WHAT NEEDS TO BE DONE:
The response must consist of all the records, retyped exactly.

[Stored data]
# # # #
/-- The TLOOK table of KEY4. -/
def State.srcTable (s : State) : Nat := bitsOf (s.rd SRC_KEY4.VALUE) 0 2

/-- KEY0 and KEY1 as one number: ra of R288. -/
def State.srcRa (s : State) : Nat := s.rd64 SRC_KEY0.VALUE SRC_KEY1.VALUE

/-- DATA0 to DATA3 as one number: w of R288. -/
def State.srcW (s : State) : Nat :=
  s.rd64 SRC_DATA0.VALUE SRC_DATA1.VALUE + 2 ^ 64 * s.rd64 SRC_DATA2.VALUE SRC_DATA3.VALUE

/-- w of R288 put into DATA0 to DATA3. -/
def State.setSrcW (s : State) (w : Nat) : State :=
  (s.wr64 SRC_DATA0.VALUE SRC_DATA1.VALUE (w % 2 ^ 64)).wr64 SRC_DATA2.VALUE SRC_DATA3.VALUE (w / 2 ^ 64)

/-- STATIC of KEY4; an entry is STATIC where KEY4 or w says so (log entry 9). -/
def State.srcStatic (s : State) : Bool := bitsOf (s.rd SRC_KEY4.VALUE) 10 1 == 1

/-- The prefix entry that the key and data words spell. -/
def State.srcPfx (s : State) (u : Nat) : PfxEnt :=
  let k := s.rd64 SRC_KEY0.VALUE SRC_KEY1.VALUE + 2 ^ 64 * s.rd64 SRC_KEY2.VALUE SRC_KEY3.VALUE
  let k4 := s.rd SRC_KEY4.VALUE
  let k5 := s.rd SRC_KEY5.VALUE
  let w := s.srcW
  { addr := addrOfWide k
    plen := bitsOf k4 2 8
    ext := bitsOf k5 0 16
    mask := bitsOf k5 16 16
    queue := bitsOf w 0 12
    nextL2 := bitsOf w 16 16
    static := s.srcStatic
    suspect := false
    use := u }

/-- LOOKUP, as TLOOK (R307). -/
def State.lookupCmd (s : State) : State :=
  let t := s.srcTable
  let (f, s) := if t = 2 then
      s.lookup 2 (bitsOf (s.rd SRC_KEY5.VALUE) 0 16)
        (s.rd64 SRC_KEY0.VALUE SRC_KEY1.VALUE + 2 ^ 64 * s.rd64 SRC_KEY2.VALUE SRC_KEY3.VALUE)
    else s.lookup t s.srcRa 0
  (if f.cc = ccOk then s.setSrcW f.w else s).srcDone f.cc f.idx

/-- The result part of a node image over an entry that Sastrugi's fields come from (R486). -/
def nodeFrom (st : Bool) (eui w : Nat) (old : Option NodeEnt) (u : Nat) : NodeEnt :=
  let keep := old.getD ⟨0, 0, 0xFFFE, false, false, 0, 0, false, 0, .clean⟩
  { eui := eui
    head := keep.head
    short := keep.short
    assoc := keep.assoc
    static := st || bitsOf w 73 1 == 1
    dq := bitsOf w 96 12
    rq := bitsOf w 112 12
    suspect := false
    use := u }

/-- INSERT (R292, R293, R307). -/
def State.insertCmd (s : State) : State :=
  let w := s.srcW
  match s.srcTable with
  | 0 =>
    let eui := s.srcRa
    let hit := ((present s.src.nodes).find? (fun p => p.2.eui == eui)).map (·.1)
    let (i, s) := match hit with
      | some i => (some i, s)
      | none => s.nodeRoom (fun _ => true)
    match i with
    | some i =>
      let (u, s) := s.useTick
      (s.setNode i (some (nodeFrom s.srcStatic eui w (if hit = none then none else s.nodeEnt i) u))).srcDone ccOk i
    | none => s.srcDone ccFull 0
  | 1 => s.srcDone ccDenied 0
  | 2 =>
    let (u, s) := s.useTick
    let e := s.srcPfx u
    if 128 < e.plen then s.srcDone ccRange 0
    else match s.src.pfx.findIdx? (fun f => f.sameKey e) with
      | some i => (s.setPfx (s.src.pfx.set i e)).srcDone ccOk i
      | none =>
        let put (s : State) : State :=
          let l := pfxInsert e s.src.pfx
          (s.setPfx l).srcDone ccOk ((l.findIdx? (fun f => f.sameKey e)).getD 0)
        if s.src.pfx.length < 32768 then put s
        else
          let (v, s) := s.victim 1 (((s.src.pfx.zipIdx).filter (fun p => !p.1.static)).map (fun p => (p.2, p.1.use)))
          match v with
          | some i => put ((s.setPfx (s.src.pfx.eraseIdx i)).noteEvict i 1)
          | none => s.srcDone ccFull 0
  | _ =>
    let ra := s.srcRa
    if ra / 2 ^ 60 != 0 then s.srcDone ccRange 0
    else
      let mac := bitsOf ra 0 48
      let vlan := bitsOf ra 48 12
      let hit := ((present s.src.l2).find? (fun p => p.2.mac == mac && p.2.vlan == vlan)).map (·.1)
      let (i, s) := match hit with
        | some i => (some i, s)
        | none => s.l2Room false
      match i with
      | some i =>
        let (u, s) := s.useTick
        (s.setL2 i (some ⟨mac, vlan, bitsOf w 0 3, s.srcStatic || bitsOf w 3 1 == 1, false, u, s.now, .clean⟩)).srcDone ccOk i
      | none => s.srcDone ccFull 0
# # # #
RESULT:
/-- The TLOOK table of KEY4. -/
def State.srcTable (s : State) : Nat := bitsOf (s.rd SRC_KEY4.VALUE) 0 2

/-- KEY0 and KEY1 as one number: ra of R288. -/
def State.srcRa (s : State) : Nat := s.rd64 SRC_KEY0.VALUE SRC_KEY1.VALUE

/-- DATA0 to DATA3 as one number: w of R288. -/
def State.srcW (s : State) : Nat :=
  s.rd64 SRC_DATA0.VALUE SRC_DATA1.VALUE + 2 ^ 64 * s.rd64 SRC_DATA2.VALUE SRC_DATA3.VALUE

/-- w of R288 put into DATA0 to DATA3. -/
def State.setSrcW (s : State) (w : Nat) : State :=
  (s.wr64 SRC_DATA0.VALUE SRC_DATA1.VALUE (w % 2 ^ 64)).wr64 SRC_DATA2.VALUE SRC_DATA3.VALUE (w / 2 ^ 64)

/-- STATIC of KEY4; an entry is STATIC where KEY4 or w says so (log entry 9). -/
def State.srcStatic (s : State) : Bool := bitsOf (s.rd SRC_KEY4.VALUE) 10 1 == 1

/-- The prefix entry that the key and data words spell. -/
def State.srcPfx (s : State) (u : Nat) : PfxEnt :=
  let k := s.rd64 SRC_KEY0.VALUE SRC_KEY1.VALUE + 2 ^ 64 * s.rd64 SRC_KEY2.VALUE SRC_KEY3.VALUE
  let k4 := s.rd SRC_KEY4.VALUE
  let k5 := s.rd SRC_KEY5.VALUE
  let w := s.srcW
  { addr := addrOfWide k
    plen := bitsOf k4 2 8
    ext := bitsOf k5 0 16
    mask := bitsOf k5 16 16
    queue := bitsOf w 0 12
    nextL2 := bitsOf w 16 16
    static := s.srcStatic
    suspect := false
    use := u }

/-- LOOKUP, as TLOOK (R307). -/
def State.lookupCmd (s : State) : State :=
  let t := s.srcTable
  let (f, s) := if t = 2 then
      s.lookup 2 (bitsOf (s.rd SRC_KEY5.VALUE) 0 16)
        (s.rd64 SRC_KEY0.VALUE SRC_KEY1.VALUE + 2 ^ 64 * s.rd64 SRC_KEY2.VALUE SRC_KEY3.VALUE)
    else s.lookup t s.srcRa 0
  (if f.cc = ccOk then s.setSrcW f.w else s).srcDone f.cc f.idx

/-- The result part of a node image over an entry that Sastrugi's fields come from (R486). -/
def nodeFrom (st : Bool) (eui w : Nat) (old : Option NodeEnt) (u : Nat) : NodeEnt :=
  let keep := old.getD ⟨0, 0, 0xFFFE, false, false, 0, 0, false, 0, .clean⟩
  { eui := eui
    head := keep.head
    short := keep.short
    assoc := keep.assoc
    static := st || bitsOf w 73 1 == 1
    dq := bitsOf w 96 12
    rq := bitsOf w 112 12
    suspect := false
    use := u }

/-- INSERT (R292, R293, R307). -/
def State.insertCmd (s : State) : State :=
  let w := s.srcW
  match s.srcTable with
  | 0 =>
    let eui := s.srcRa
    let hit := ((present s.src.nodes).find? (fun p => p.2.eui == eui)).map (·.1)
    let (i, s) := match hit with
      | some i => (some i, s)
      | none => s.nodeRoom (fun _ => true)
    match i with
    | some i =>
      let (u, s) := s.useTick
      (s.setNode i (some (nodeFrom s.srcStatic eui w (if hit = none then none else s.nodeEnt i) u))).srcDone ccOk i
    | none => s.srcDone ccFull 0
  | 1 => s.srcDone ccDenied 0
  | 2 =>
    let (u, s) := s.useTick
    let e := s.srcPfx u
    if 128 < e.plen then s.srcDone ccRange 0
    else match s.src.pfx.findIdx? (fun f => f.sameKey e) with
      | some i => (s.setPfx (s.src.pfx.set i e)).srcDone ccOk i
      | none =>
        let put (s : State) : State :=
          let l := pfxInsert e s.src.pfx
          (s.setPfx l).srcDone ccOk ((l.findIdx? (fun f => f.sameKey e)).getD 0)
        if s.src.pfx.length < 32768 then put s
        else
          let (v, s) := s.victim 1 (((s.src.pfx.zipIdx).filter (fun p => !p.1.static)).map (fun p => (p.2, p.1.use)))
          match v with
          | some i => put ((s.setPfx (s.src.pfx.eraseIdx i)).noteEvict i 1)
          | none => s.srcDone ccFull 0
  | _ =>
    let ra := s.srcRa
    if ra / 2 ^ 60 != 0 then s.srcDone ccRange 0
    else
      let mac := bitsOf ra 0 48
      let vlan := bitsOf ra 48 12
      let hit := ((present s.src.l2).find? (fun p => p.2.mac == mac && p.2.vlan == vlan)).map (·.1)
      let (i, s) := match hit with
        | some i => (some i, s)
        | none => s.l2Room false
      match i with
      | some i =>
        let (u, s) := s.useTick
        (s.setL2 i (some ⟨mac, vlan, bitsOf w 0 3, s.srcStatic || bitsOf w 3 1 == 1, false, u, s.now, .clean⟩)).srcDone ccOk i
      | none => s.srcDone ccFull 0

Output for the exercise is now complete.